The bad thing was the ludicrously dramatic outing of the Apple engineer who lost the prototype. This earned Giz a well-deserved backlash, but we shouldn't let it overshadow the value of the original scoop. Checkbook journalism has its uses, and journalism of any kind is gold dust in the PR-fed world of gadget writing.

BBG fans may be pleased to see that Joel Johnson, now at Gizmodo, agrees that the engineer's outing was a bad idea. He also kills another rumor doing the rounds–this being that the whole thing was a controlled leak–and repeats the point that access journalism sucks. You shouldn't trust the tech press PR corps who are happy with it any more than you trust Gizmodo.

It's impossible to argue that "access journalism" has anything but a deleterious effect on the objectivity of journalists.
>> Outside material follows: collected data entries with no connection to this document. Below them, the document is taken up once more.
/-! ## Arithmetic -/

/-- ADD and SUB (41_arithmetic R240 to R245, R248, R250 to R261): the exact dst + src, dst - src, src2 + src1 or src2 -
src1, cut to 32 bits; N and Z of the exact result, V if it does not fit, C the carry or borrow at the destination's size;
the overflow trap if V and OE. Mixed types and the list of trapping instructions by the spec's decisions D16, D17 and D19,
log 6. No trap is taken where a source is %psw, so that the instruction does not set V (30_encoding R152), unless the
destination is %psw too, where R244 tests the fit alone: log 40. That the OE tested is that of before the write, where the
destination is %psw, is log 40; that such a destination takes its flags from the value also where a source is %psw is log
44. -/
def Obligations.AddSubtractResult : Prop :=
  (∀ e ∈ [(Instr.addb2, OType.ubyte, false), (.addh2, .shalf, false), (.addw2, .sword, false), (.subb2, .ubyte, true),
       (.subh2, .shalf, true), (.subw2, .sword, true)],
     ∀ (src dst : Operand) (s : State) (ts t : OType) (v d : Value) (p : Place),
       s.Inv → SourceIs e.2.1 src s ts v → DestIs ts dst s t p → readPlace t p s = .ok (d, s) →
       let i := if e.2.2 then d.int - v.int else d.int + v.int
       let x := d.bits.toNat % 2 ^ typeBits t
       let y := v.bits.toNat % 2 ^ typeBits t
       let c := if e.2.2 then decide (x < y) else decide (2 ^ typeBits t ≤ x + y)
       ∃ w, exec (e.1 src dst) s = .next (complete (!fits t i && tellsOverflow [src] p && pswOe s.regs.psw) w) ∧
         Wrote t p (BitVec.ofInt 32 i) (keepsFlags [src] p)
           (packFlags (decide (i < 0)) (decide (i = 0)) (!fits t i) c) (encode (e.1 src dst)).length s w) ∧
  ∀ e ∈ [(Instr.addb3, OType.ubyte, false), (.addh3, .shalf, false), (.addw3, .sword, false), (.subb3, .ubyte, true),
      (.subh3, .shalf, true), (.subw3, .sword, true)],
    ∀ (src1 src2 dst : Operand) (s : State) (t1 t2 t : OType) (a b : Value) (p : Place),
      s.Inv → SourceIs e.2.1 src1 s t1 a → SourceIs t1 src2 s t2 b → DestIs t2 dst s t p →
      let i := if e.2.2 then b.int - a.int else b.int + a.int
      let x := b.bits.toNat % 2 ^ typeBits t
      let y := a.bits.toNat % 2 ^ typeBits t
      let c := if e.2.2 then decide (x < y) else decide (2 ^ typeBits t ≤ x + y)
      ∃ w, exec (e.1 src1 src2 dst) s =
          .next (complete (!fits t i && tellsOverflow [src1, src2] p && pswOe s.regs.psw) w) ∧
        Wrote t p (BitVec.ofInt 32 i) (keepsFlags [src1, src2] p)
          (packFlags (decide (i < 0)) (decide (i = 0)) (!fits t i) c) (encode (e.1 src1 src2 dst)).length s w

/-- INCx and DECx (41_arithmetic R262 to R267): plus and minus 1; the overflow trap if V and OE. Decisions D16, D17 and D19,
log 6. That the OE tested is that of before the write, where the destination is %psw, is log 40. -/
def Obligations.IncrementDecrement : Prop :=
  ∀ e ∈ [(Instr.incb, OType.ubyte, false), (.inch, .shalf, false), (.incw, .sword, false), (.decb, .ubyte, true),
      (.dech, .shalf, true), (.decw, .sword, true)],
    ∀ (dst : Operand) (s : State) (t : OType) (d : Value) (p : Place),
      s.Inv → DestIs e.2.1 dst s t p → readPlace t p s = .ok (d, s) →
      let i := if e.2.2 then d.int - 1 else d.int + 1
      let x := d.bits.toNat % 2 ^ typeBits t
      let c := if e.2.2 then decide (x = 0) else decide (x + 1 = 2 ^ typeBits t)
      ∃ w, exec (e.1 dst) s = .next (complete (!fits t i && pswOe s.regs.psw) w) ∧
        Wrote t p (BitVec.ofInt 32 i) (keepsFlags [] p)
          (packFlags (decide (i < 0)) (decide (i = 0)) (!fits t i) c) (encode (e.1 dst)).length s w

/-- MULx2, DIVx2, MODx2 (41_arithmetic R246, R268 to R270, R274 to R276, R280 to R282): the exact product, the quotient
rounded toward zero, the remainder with the dividend's sign; C is 0; the overflow trap if V and OE. Rounding and the sign of
the remainder are the spec's decision D20, the value of each operand by its own type its decision D19, and which
instructions trap its decision D17, log 6. No trap is taken where a source is %psw, so that the instruction does not set V
(30_encoding R152), unless the destination is %psw too, where R244 tests the fit alone: log 40. That the OE tested is that
of before the write, where the destination is %psw, is log 40; that such a destination takes its flags from the value also
where a source is %psw is log 44. -/
def Obligations.MultiplyDivideTwoAddress : Prop :=
  ∀ e ∈ [(Instr.mulb2, OType.ubyte, fun a b : Int => a * b, false), (.mulh2, .shalf, fun a b => a * b, false),
      (.mulw2, .sword, fun a b => a * b, false), (.divb2, .ubyte, Int.tdiv, true), (.divh2, .shalf, Int.tdiv, true),
      (.divw2, .sword, Int.tdiv, true), (.modb2, .ubyte, Int.tmod, true), (.modh2, .shalf, Int.tmod, true),
      (.modw2, .sword, Int.tmod, true)],
    ∀ (src dst : Operand) (s : State) (ts t : OType) (v d : Value) (p : Place),
      s.Inv → SourceIs e.2.1 src s ts v → DestIs ts dst s t p → readPlace t p s = .ok (d, s) →
      (e.2.2.2 = true → v.int ≠ 0) →
      let i := e.2.2.1 d.int v.int
      ∃ w, exec (e.1 src dst) s = .next (complete (!fits t i && tellsOverflow [src] p && pswOe s.regs.psw) w) ∧
        Wrote t p (BitVec.ofInt 32 i) (keepsFlags [src] p)
          (packFlags (decide (i < 0)) (decide (i = 0)) (!fits t i) false) (encode (e.1 src dst)).length s w

/-- MULx3, DIVx3, MODx3 (41_arithmetic R271 to R273, R277 to R279, R283 to R285): src2 op src1. V is 0 where the result fits
and 1 where it does not, except that for a signed word destination and a result whose absolute value is below 2^32 V may be
either (log 21). Decisions D17, D19 and D20, log 6. No trap is taken where a source is %psw, so that the instruction does
not set V (30_encoding R152), unless the destination is %psw too, where R244 tests the fit, open as V is: logs 21, 40. That
the OE tested is that of before the write, where the destination is %psw, is log 40; that such a destination takes its flags
from the value also where a source is %psw is log 44. -/
def Obligations.MultiplyDivideThreeAddress : Prop :=
  ∀ e ∈ [(Instr.mulb3, OType.ubyte, fun a b : Int => a * b, false), (.mulh3, .shalf, fun a b => a * b, false),
      (.mulw3, .sword, fun a b => a * b, false), (.divb3, .ubyte, Int.tdiv, true), (.divh3, .shalf, Int.tdiv, true),
      (.divw3, .sword, Int.tdiv, true), (.modb3, .ubyte, Int.tmod, true), (.modh3, .shalf, Int.tmod, true),
      (.modw3, .sword, Int.tmod, true)],
    ∀ (src1 src2 dst : Operand) (s : State) (t1 t2 t : OType) (a b : Value) (p : Place),
      s.Inv → SourceIs e.2.1 src1 s t1 a → SourceIs t1 src2 s t2 b → DestIs t2 dst s t p →
      (e.2.2.2 = true → a.int ≠ 0) →
      let i := e.2.2.1 b.int a.int
      ∃ (v : Bool) (w : State), (fits t i = true → v = false) ∧
        (fits t i = false → ¬(t = .sword ∧ i.natAbs < 2 ^ 32) → v = true) ∧
        exec (e.1 src1 src2 dst) s = .next (complete (v && tellsOverflow [src1, src2] p && pswOe s.regs.psw) w) ∧
        Wrote t p (BitVec.ofInt 32 i) (keepsFlags [src1, src2] p)
          (packFlags (decide (i < 0)) (decide (i = 0)) v false) (encode (e.1 src1 src2 dst)).length s w

/-- A division or modulo by zero raises IntegerZeroDivide; nothing is written (41_arithmetic R247). Decision D15, log
6, log 20. -/
def Obligations.DivisionByZeroTraps : Prop :=
  (∀ e ∈ [(Instr.divb2, OType.ubyte), (.divh2, .shalf), (.divw2, .sword), (.modb2, .ubyte), (.modh2, .shalf),
      (.modw2, .sword)],
    ∀ (src dst : Operand) (s : State) (ts t : OType) (v d : Value) (p : Place),
      SourceIs e.2 src s ts v → DestIs ts dst s t p → readPlace t p s = .ok (d, s) → v.int = 0 →
      exec (e.1 src dst) s = .next (fault .integerZeroDivide s)) ∧
  ∀ e ∈ [(Instr.divb3, OType.ubyte), (.divh3, .shalf), (.divw3, .sword), (.modb3, .ubyte), (.modh3, .shalf),
      (.modw3, .sword)],
    ∀ (src1 src2 dst : Operand) (s : State) (t1 t2 t : OType) (a b : Value) (p : Place),
      SourceIs e.2 src1 s t1 a → SourceIs t1 src2 s t2 b → DestIs t2 dst s t p → a.int = 0 →
      exec (e.1 src1 src2 dst) s = .next (fault .integerZeroDivide s)

/-! ## Logic, shifts, compares -/

/-- ALSW3, LLSx3, LRSW3, ROTW (41_arithmetic R286; 42_logical R335 to R340): src shifted left, shifted right with zeros, or
rotated right by the five low bits of count. ARSx3 (41_arithmetic R287 to R289): src, sign-extended from the size of its own
type, shifted right with copies of the sign; V says that bits 31 to N - 1 are not all equal. V by the truncation test is the
spec's decision D18, and that V takes no overflow trap its decision D17, log 6; that ALSW3 is a plain left shift
(90_conflicts C48) and that the V of ARSx3 is that of truncation (C81) is log 7; that ARSx3 takes only the low bits, of its
type's size, of an immediate too is the model's choice, log 43; that a %psw destination takes its flags from the value also
where a source is %psw is log 44. -/
def Obligations.ShiftResult : Prop :=
  (∀ e ∈ [(Instr.alsw3, OType.sword, fun (x : Word) (n : Nat) => x <<< n), (.llsb3, .ubyte, fun x n => x <<< n),
       (.llsh3, .shalf, fun x n => x <<< n), (.llsw3, .sword, fun x n => x <<< n), (.lrsw3, .sword, fun x n => x >>> n),
       (.rotw, .sword, fun x n => x.rotateRight n)],
     ∀ (count src dst : Operand) (s : State) (t1 t2 t : OType) (c v : Value) (p : Place),
       s.Inv → SourceIs e.2.1 count s t1 c → SourceIs t1 src s t2 v → DestIs t2 dst s t p →
       let x := e.2.2 v.bits (c.bits.toNat % 32)
       ∃ w, exec (e.1 count src dst) s = .next (complete false w) ∧
         Wrote t p x (keepsFlags [count, src] p) (packFlags (msbOf t x) (isZero t x) (!fits t (intOf t x)) false)
           (encode (e.1 count src dst)).length s w) ∧
  ∀ e ∈ [(Instr.arsb3, OType.ubyte), (.arsh3, .shalf), (.arsw3, .sword)],
    ∀ (count src dst : Operand) (s : State) (t1 t2 t : OType) (c v : Value) (p : Place),
      s.Inv → SourceIs e.2 count s t1 c → SourceIs t1 src s t2 v → DestIs t2 dst s t p →
      let x := (sextLow (typeBits t2) v.bits).sshiftRight (c.bits.toNat % 32)
      ∃ w, exec (e.1 count src dst) s = .next (complete false w) ∧
        Wrote t p x (keepsFlags [count, src] p)
          (packFlags (msbOf t x) (isZero t x) (decide (sextLow (typeBits t) x ≠ x)) false)
          (encode (e.1 count src dst)).length s w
Journalists will often freak out if you point this out because you are implying they are ethically or psychologically compromised. Tough shit. As someone who also gets sneak previews from gadget companies and free gear to test, even if temporarily, I have to cop to it, too. We do our best not to let it influence us, but to deny there is any influence at all is disingenuous. …

Almost everyone in tech writing is compromised, but in this instance, only Gizmodo, Engadget and a single anonymous blogger have anything to show for it.

It's hardly fair to complain about gadget writers rewriting press releases, then complain about how they get to real news, too. There's just not that much on the beat that isn't spooned out by PR people; if it takes a drunken employee's mishap and a paid-off thief, that's what it takes.

Also, those fantasizing in public about someone prosecuting Gizmodo should put it away. It's disgusting. If you find Giz intolerable now, imagine it getting to mythologize its victimhood as a crusading poster child for press freedoms. God help us if Apple sues it or if it is prosecuted over this!

Finally, you know what that SIM slot means? I think it means we're stuck with AT&T for another gen. Damn.